**What you need to do**
Scan the entries below for the word "symErrsOk". Copy each line that has it.

**Stored data entries**
-- ==== Sys2Proof/WellFormed.lean ====
section
/-! DEFINITION. The operands a command may carry: the ranges that the spec gives its identifiers (00 Table 0.8) and that the
operand's type does not already impose. -/

namespace Sys2Proof

/-- Links of Table 21.9: 0 is HP, 1 + 2n + k is FPn.k. -/
def linkOk (l : BitVec 5) : Bool := decide (l.toNat < 17)

/-- Strait links of Table 1.3: 32 of islands, 4 of the ring, 8 of harbours, 2 of the cape. -/
def straitLinkOk (l : BitVec 6) : Bool := decide (l.toNat < 46)

/-- Objects 48 r + k of 128 reefs (14 R333). -/
def objNamed (o : BitVec 13) : Bool := decide (o.toNat < 6144)

/-- Symbols of a codeword (19 R452): 39. -/
def symErrsOk (e : List SymErr) : Bool := e.all (fun x => decide (x.pos.toNat < 39))

/-- Attached signals name an object. -/
def attOk : Option Attach → Bool
  | none => true
  | some a => objNamed a.obj

/-- An operation's payload is at most its frame's (15 R366). -/
def payloadOk (d : List Byte) : Bool := decide (d.length ≤ 8192)

/-- The well-formed commands. -/
def Instr.wf : Instr → Bool
  | .signal _ o _ => objNamed o
  | .wait _ o _ _ => objNamed o
  | .decrement _ o _ => objNamed o
  | .engine _ _ _ a => attOk a
  | .asuIssue _ _ _ a => attOk a
  | .dotStep _ _ _ acts => decide (acts.length = 16) && acts.all (fun a => decide (a.length = 64))
  | .hello l b _ => linkOk l && payloadOk b
  | .helloReply l b _ => linkOk l && payloadOk b
  | .confirm f => linkOk f.link && payloadOk f.body
  | .close f => linkOk f.link && payloadOk f.body
  | .dataFrame f => linkOk f.link && payloadOk f.body
  | .ack f => linkOk f.link && payloadOk f.body
  | .probe f => linkOk f.link && payloadOk f.body
  | .probeReply f => linkOk f.link && payloadOk f.body
  | .reject l _ _ => linkOk l
  | .yzWrite _ _ d => payloadOk d
  | .addDelta _ _ d => payloadOk d
  | .message _ _ d => payloadOk d
  | .result _ _ d => payloadOk d
  | .linkUp l => linkOk l
  | .fabricLinkDown l => linkOk l
  | .pauseFrame l _ _ => linkOk l
  | .neighbourSolicitation l _ => linkOk l
  | .arpRequest l _ => linkOk l
  | .straitFlit l _ _ _ _ e => straitLinkOk l && symErrsOk e
  | .straitLinkLost l => straitLinkOk l
  | .flitResend l _ _ => straitLinkOk l
  | .hbmScrub _ _ e => symErrsOk e
  | .lagoonScrub _ _ e => symErrsOk e
  | .ethClockLost c => decide (c.toNat < 5)
  | .ethClockReturn c => decide (c.toNat < 5)
  | .pwrSwitch _ w _ => decide (w.toNat < 3)
  | .serviceRequest _ _ r => decide (r.length = 64)
  | .thermalSample t _ => decide (t.length = 48)
  | .snapshotMarker d => decide (d.toNat < 25)
  | .domainSwitchDone d => decide (d.toNat < 80)
  | _ => true

end Sys2Proof
end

**Exercise result**
def symErrsOk (e : List SymErr) : Bool := e.all (fun x => decide (x.pos.toNat < 39))
  | .straitFlit l _ _ _ _ e => straitLinkOk l && symErrsOk e
  | .hbmScrub _ _ e => symErrsOk e
  | .lagoonScrub _ _ e => symErrsOk e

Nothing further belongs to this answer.